- Flag Coat of arms
- Location within the voivodeship
- Coordinates (Starachowice): 51°3′N 21°4′E﻿ / ﻿51.050°N 21.067°E
- Country: Poland
- Voivodeship: Świętokrzyskie
- Seat: Starachowice
- Gminas: Total 5 (incl. 1 urban) Starachowice; Gmina Brody; Gmina Mirzec; Gmina Pawłów; Gmina Wąchock;

Area
- • Total: 523.27 km^{2} (202.04 sq mi)

Population (2019)
- • Total: 89,925
- • Density: 171.85/km^{2} (445.09/sq mi)
- • Urban: 51,412
- • Rural: 38,513
- Car plates: TST
- Website: www.powiat.starachowice.pl

= Starachowice County =

Starachowice County (powiat starachowicki) is a unit of territorial administration and local government (powiat) in Świętokrzyskie Voivodeship, south-central Poland. It came into being on January 1, 1999, as a result of the Polish local government reforms passed in 1998. Its administrative seat and largest town is Starachowice, which lies 37 km north-east of the regional capital Kielce. The only other town in the county is Wąchock, lying 5 km north-west of Starachowice.

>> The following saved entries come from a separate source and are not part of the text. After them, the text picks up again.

-- ==== Sys2Proof/Tests/Slice0.lean ====
section
/-! SUPPORT. Tests. Expected results come from spec/95_test_vectors.md (`V<n>`, `P<n>`), from the table of R46, or from
the rule named. The theorems `test_witness_<Name>` show a concrete state and operands that meet the hypotheses of
Obligations.<Name>. -/

open Sys2Proof Sys2Proof.Machine

namespace Sys2Proof.Tests

/-! ### Helpers -/

/-- The state an operation answers, if it answers one. -/
def after : Host.Outcome State Fault Refusal → Option State
  | .next t => some t
  | _ => none

/-- The refusal an operation ends in, if it does. -/
def refusal : Host.Outcome State Fault Refusal → Option Refusal
  | .refused r => some r
  | _ => none

/-- The fault an operation ends in, if it does. -/
def fault : Host.Outcome State Fault Refusal → Option Fault
  | .fault r => some r
  | _ => none

/-- The result record of an operation. -/
def result (i : Instr) (s : State) : Option Result := (after (exec i s)).bind (fun t => t.results.getLast?)

/-- The configuration of 95_test_vectors.md: P1 and P2. -/
def cfg1 : Config :=
  { Config.atReset with
    meshKey := ⟨0x5E, 0x36, 0x7B, 0xC4⟩
    advDuration := 50
    advGap := 10
    maxQueueSize := 4
    bound := [0x001, 0x2A5] }

/-- A start state with that configuration, one clock value and statuses scripted. -/
def s1 : State := { State.configured cfg1 with clockReads := [7], radioStatuses := [.ok, .ok] }

/-- The state of a scheduler vector: `(ADV_STATE, STATE_START_TIME, QUEUE)`. -/
def sched (st : AdvState) (t0 : Time) (q : List Command) (statuses : List RadioStatus) : State :=
  { State.configured cfg1 with advState := st, stateStartTime := t0, queue := q, radioStatuses := statuses }

/-- Two records to queue. -/
def cA : Command := ⟨[0xAA], 1, 0⟩
def cB : Command := ⟨[0xBB], 2, 0⟩

/-- One. -/
def one : Ratio := ⟨1, 1⟩

/-- Zero. -/
def zero : Ratio := ⟨0, 1⟩

/-! ### WellFormed: every check refuses an ill-formed term -/

theorem test_wf_lvMap_zero_denominator :
    (Instr.lvMap true ⟨1, 0⟩ one one one).wf = false ∧ (Instr.lvMap true one ⟨1, 0⟩ one one).wf = false ∧
    (Instr.lvMap true one one ⟨1, 0⟩ one).wf = false ∧ (Instr.lvMap true one one one ⟨0, 0⟩).wf = false ∧
    (Instr.lvMap true one one one one).wf = true := by decide

theorem test_wf_lightWrite_zero_denominator :
    (Instr.lightWrite 1 true ⟨1, 0⟩ one one one).wf = false ∧
    (Instr.lightWrite 1 true one ⟨1, 0⟩ one one).wf = false ∧
    (Instr.lightWrite 1 true one one ⟨1, 0⟩ one).wf = false ∧
    (Instr.lightWrite 1 true one one one ⟨0, 0⟩).wf = false ∧
    (Instr.lightWrite 1 true one one one one).wf = true := by decide

theorem test_decode_refuses_zero_denominator :
    decode ⟨0x9, [.bit false, .rational one, .rational ⟨1, 0⟩, .rational one, .rational one]⟩ =
      .error (.zeroDenominator .lvMap) ∧
    decode ⟨0xB, [.lightId 1, .bit true, .rational ⟨0, 0⟩, .rational one, .rational one, .rational one]⟩ =
      .error (.zeroDenominator .lightWrite) := by decide

/-! ### Decode: one request for each row of R46, the select code written bit by bit -/

theorem test_decode_rev8 : decode ⟨0b0000#4, [.byte 0x71]⟩ = .ok (.rev8 0x71) := by decide
theorem test_decode_rev16 : decode ⟨0b0001#4, [.half 0x1234]⟩ = .ok (.rev16 0x1234) := by decide
theorem test_decode_byterev : decode ⟨0b0010#4, [.bytes [1, 2]]⟩ = .ok (.byterev [1, 2]) := by decide
theorem test_decode_crc16 : decode ⟨0b0011#4, [.bytes [0xC1], .bytes [1, 2]]⟩ = .ok (.crc16 [0xC1] [1, 2]) := by decide
theorem test_decode_whInit : decode ⟨0b0100#4, [.byte 0x25]⟩ = .ok (.whInit 0x25) := by decide
theorem test_decode_whEncode : decode ⟨0b0101#4, [.whState ⟨true, true, false, false, true, false, true⟩, .bytes [9]]⟩ =
    .ok (.whEncode ⟨true, true, false, false, true, false, true⟩ [9]) := by decide
theorem test_decode_rfBuild : decode ⟨0b0110#4, [.bytes [0xC1], .bytes [1]]⟩ = .ok (.rfBuild [0xC1] [1]) := by decide
theorem test_decode_rfPrepare : decode ⟨0b0111#4, [.bytes [0xC1], .bytes [1]]⟩ = .ok (.rfPrepare [0xC1] [1]) := by decide
theorem test_decode_cmdEncode : decode ⟨0b1000#4, [.kind 5, .lightId 0x2A5, .bytes [1], .bit true]⟩ =
    .ok (.cmdEncode 5 0x2A5 [1] true) := by decide
theorem test_decode_lvMap :
    decode ⟨0b1001#4, [.bit true, .rational ⟨1, 2⟩, .rational ⟨1, 3⟩, .rational ⟨1, 4⟩, .rational ⟨1, 5⟩]⟩ =
    .ok (.lvMap true ⟨1, 2⟩ ⟨1, 3⟩ ⟨1, 4⟩ ⟨1, 5⟩) := by decide
theorem test_decode_slcFrame : decode ⟨0b1010#4, [.lightId 1, .bytes [0]]⟩ = .ok (.slcFrame 1 [0]) := by decide
theorem test_decode_lightWrite :
    decode ⟨0b1011#4, [.lightId 7, .bit true, .rational ⟨1, 2⟩, .rational ⟨1, 3⟩, .rational ⟨1, 4⟩, .rational ⟨1, 5⟩]⟩ =
    .ok (.lightWrite 7 true ⟨1, 2⟩ ⟨1, 3⟩ ⟨1, 4⟩ ⟨1, 5⟩) := by decide
theorem test_decode_qEnqueue : decode ⟨0b1100#4, [.lightId 9, .bytes [1]]⟩ = .ok (.qEnqueue 9 [1]) := by decide
theorem test_decode_qClear : decode ⟨0b1101#4, []⟩ = .ok .qClear := by decide
theorem test_decode_tick : decode ⟨0b1110#4, [.time 1000]⟩ = .ok (.tick 1000) := by decide
theorem test_decode_advFrame : decode ⟨0b1111#4, [.bytes [0xAA]]⟩ = .ok (.advFrame [0xAA]) := by decide

/-- A record with a field missing, a field too many, or a field of another type is refused by name. -/
theorem test_decode_refuses_record :
    decode ⟨0x0, []⟩ = .error (.operandRecord .rev8) ∧
    decode ⟨0x0, [.half 1]⟩ = .error (.operandRecord .rev8) ∧
    decode ⟨0x3, [.bytes [], .bytes [], .bytes []]⟩ = .error (.operandRecord .crc16) := by decide

/-- The sixteen words of spec/opcode_table.json. -/
theorem test_table_words :
    (List.range 16).map (fun w => (decodeTableWord 8 w).map Instr.op) =
      [some .rev8, some .rev16, some .byterev, some .crc16, some .whInit, some .whEncode, some .rfBuild,
        some .rfPrepare, some .cmdEncode, some .lvMap, some .slcFrame, some .lightWrite, some .qEnqueue,
        some .qClear, some .tick, some .advFrame] := by decide

/-- The first step after reset with a word placed runs that word's operation: TICK, on an empty queue, answers. -/
theorem test_step_after_reset :
    (after (step (State.reset.withFetchWord 8 0xE))).map (fun t => (t.results, t.host)) =
      some ([.nothing], []) := by decide +kernel

/-- LIGHT_WRITE after reset finds no bound controller (R139 with the reset value of log 3). -/
theorem test_step_lightWrite_after_reset :
    (after (step (State.reset.withFetchWord 8 0xB))).map (fun t => t.logTrace) =
      some [.missingController 0] := by decide +kernel

/-! ### Results -/

/-- V1. -/
theorem test_rev8 : result (.rev8 0x71) s1 = some (.byte 0x8E) ∧ result (.rev8 0x12) s1 = some (.byte 0x48) := by
  decide +kernel

/-- V2. -/
theorem test_rev16 : result (.rev16 0x1234) s1 = some (.half 0x2C48) := by decide +kernel

/-- V3. -/
theorem test_byterev : result (.byterev [0xC1, 0xC2, 0xC3]) s1 = some (.bytes [0xC3, 0xC2, 0xC1]) := by
  decide +kernel

/-- V12, V15: the operands are not exchangeable. -/
theorem test_crc16 :
    result (.crc16 [0xC1, 0xC2, 0xC3] [1, 2, 3]) s1 = some (.half 0x733B) ∧
    result (.crc16 [] [0xC1]) s1 = some (.half 0x27FD) ∧
    result (.crc16 [0xC1] []) s1 = some (.half 0x46EB) := by decide +kernel

/-- V14, V16. -/
theorem test_crc16_empty_and_check_value :
    result (.crc16 [] []) s1 = some (.half 0x0000) ∧
    result (.crc16 [] [0x31, 0x32, 0x33, 0x34, 0x35, 0x36, 0x37, 0x38, 0x39]) s1 = some (.half 0x906E) := by
  decide +kernel

/-- V21: seed bits 7 and 6 are ignored. -/
theorem test_whInit :
    result (.whInit 0xE5) s1 = some (.whState ⟨true, true, false, false, true, false, true⟩) := by decide +kernel

/-- V24. -/
theorem test_whEncode :
    result (.whEncode ⟨true, true, false, false, true, false, true⟩ [0xFF, 0xFF, 0x00, 0xA5]) s1 =
      some (.whBuffer ⟨true, false, true, false, true, false, true⟩ [0x72, 0x2D, 0x57, 0x04]) := by decide +kernel

/-- V50. -/
theorem test_rfBuild :
    result (.rfBuild [0xC1, 0xC2, 0xC3] [1, 2, 3]) s1 =
      some (.bytes [0, 0, 0, 0, 0, 0, 0, 0, 0, 0, 0, 0, 0, 0, 0, 0x8E, 0xF0, 0xAA, 0xC3, 0x43, 0x83, 1, 2, 3,
        0x3B, 0x73]) := by decide +kernel

/-- V51. -/
theorem test_rfPrepare :
    result (.rfPrepare [0xC1, 0xC2, 0xC3] [1, 2, 3]) s1 =
      some (.bytes [0x6D, 0xB6, 0x43, 0x68, 0x93, 0x1D, 0x52, 0x31, 0xDB, 0x81, 0xEB]) := by decide +kernel

/-- V53: an empty address. -/
theorem test_rfPrepare_no_address :
    result (.rfPrepare [] [0xAB]) s1 = some (.bytes [0x6D, 0xB6, 0x43, 0x00, 0x71, 0x75]) := by decide +kernel

/-- V34, third case. -/
theorem test_cmdEncode :
    result (.cmdEncode 5 0x123 [0x72, 0x23, 0xBF, 0x00, 0xFF, 0x00, 0x00, 0x00] true)
      { s1 with cfg := { cfg1 with meshKey := ⟨0x11, 0x22, 0x33, 0x44⟩ }, seq := 7 } =
      some (.bytes [0x6D, 0xB6, 0x43, 0x68, 0x93, 0x1D, 0xDC, 0x02, 0xE7, 0x11, 0xFB, 0x09, 0xA8, 0x8F, 0xD5, 0xDE,
        0x42, 0xE7, 0xF7, 0x9E]) := by decide +kernel

/-- V35: the wrap, also from the unreachable 255. -/
theorem test_cmdEncode_wrap :
    (after (exec (.cmdEncode 0 0 [] false) { s1 with seq := 254 })).map State.seq = some 1 ∧
    (after (exec (.cmdEncode 0 0 [] false) { s1 with seq := 255 })).map State.seq = some 1 ∧
    (after (exec (.cmdEncode 0 0 [] false) { s1 with seq := 253 })).map State.seq = some 254 := by decide +kernel

/-- V45, V46, V47. -/
theorem test_lvMap :
    result (.lvMap true ⟨126, 127⟩ zero one ⟨1, 2⟩) s1 = some (.bytes [0xFE, 0x7F, 0x00, 0xFF, 0x00, 0x00]) ∧
    result (.lvMap true ⟨3, 2⟩ zero zero one) s1 = some (.bytes [0xFF, 0xFF, 0x00, 0x00, 0x00, 0x00]) ∧
    result (.lvMap true one ⟨1, 1000⟩ zero zero) s1 = some (.bytes [0xFF, 0x00, 0x00, 0x00, 0x00, 0x00]) := by
  decide +kernel

/-- After V47: a channel above 1 is refused, off too by R48 (c) (log 18); off ignores the other operands. -/
theorem test_lvMap_channel_above_one :
    refusal (exec (.lvMap true one ⟨2, 1⟩ zero zero) s1) = some .channelAboveOne ∧
    refusal (exec (.lvMap false one ⟨2, 1⟩ zero zero) s1) = some .channelAboveOne ∧
    result (.lvMap false one one one one) s1 = some (.bytes [0x00]) := by decide +kernel

/-- V49, seventh line. -/
theorem test_slcFrame :
    result (.slcFrame 0x2A5 [0xBF, 0x00, 0xFF, 0x00, 0x00, 0x00]) s1 =
      some (.bytes [0x6D, 0xB6, 0x43, 0x68, 0x93, 0x1D, 0xDF, 0x05, 0x67, 0x15, 0xB4, 0x9B, 0xE0, 0x0F, 0x9A, 0xCA,
        0x0A, 0x67, 0x08, 0x13]) := by decide +kernel

/-- V49, second line (padded), and V48: 15 bytes are refused. -/
theorem test_slcFrame_padded :
    result (.slcFrame 0x001 [0x00]) { s1 with cfg := { cfg1 with slcPadLen := 12 } } =
      some (.bytes [0x6D, 0xB6, 0x43, 0x68, 0x93, 0x1D, 0xDD, 0x05, 0x67, 0xC9, 0xE4, 0x3F, 0x5F, 0x0F, 0x65, 0xCA,
        0x0A, 0x67, 0xAA, 0x63, 0x13, 0x0B, 0xF6, 0x55]) ∧
    refusal (exec (.slcFrame 1 (List.replicate 15 0)) s1) = some .lightDataTooLong := by decide +kernel

/-- P1, third request. -/
theorem test_lightWrite :
    (after (exec (.lightWrite 0x2A5 true ⟨1, 2⟩ one zero zero) { s1 with seq := 2 })).map
      (fun t => (t.queue, t.seq)) =
      some ([⟨[0x6D, 0xB6, 0x43, 0x68, 0x93, 0x1D, 0xDF, 0x07, 0x67, 0x13, 0xB4, 0x9B, 0xE0, 0x0F, 0x9A, 0xCA, 0x0A,
        0x67, 0x35, 0x1C], 7, 0⟩], 3) := by decide +kernel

The county covers an area of 523.27 km2. As of 2019 its total population is 89,925, out of which the population of Starachowice is 48,646, that of Wąchock is 2,766, and the rural population is 38,513.

==Neighbouring counties==
Starachowice County is bordered by Radom County to the north, Lipsko County and Ostrowiec County to the east, Kielce County to the west, and Skarżysko County and Szydłowiec County to the north-west.

==Administrative division==
The county is subdivided into five gminas (one urban, one urban-rural and three rural). These are listed in the following table, in descending order of population.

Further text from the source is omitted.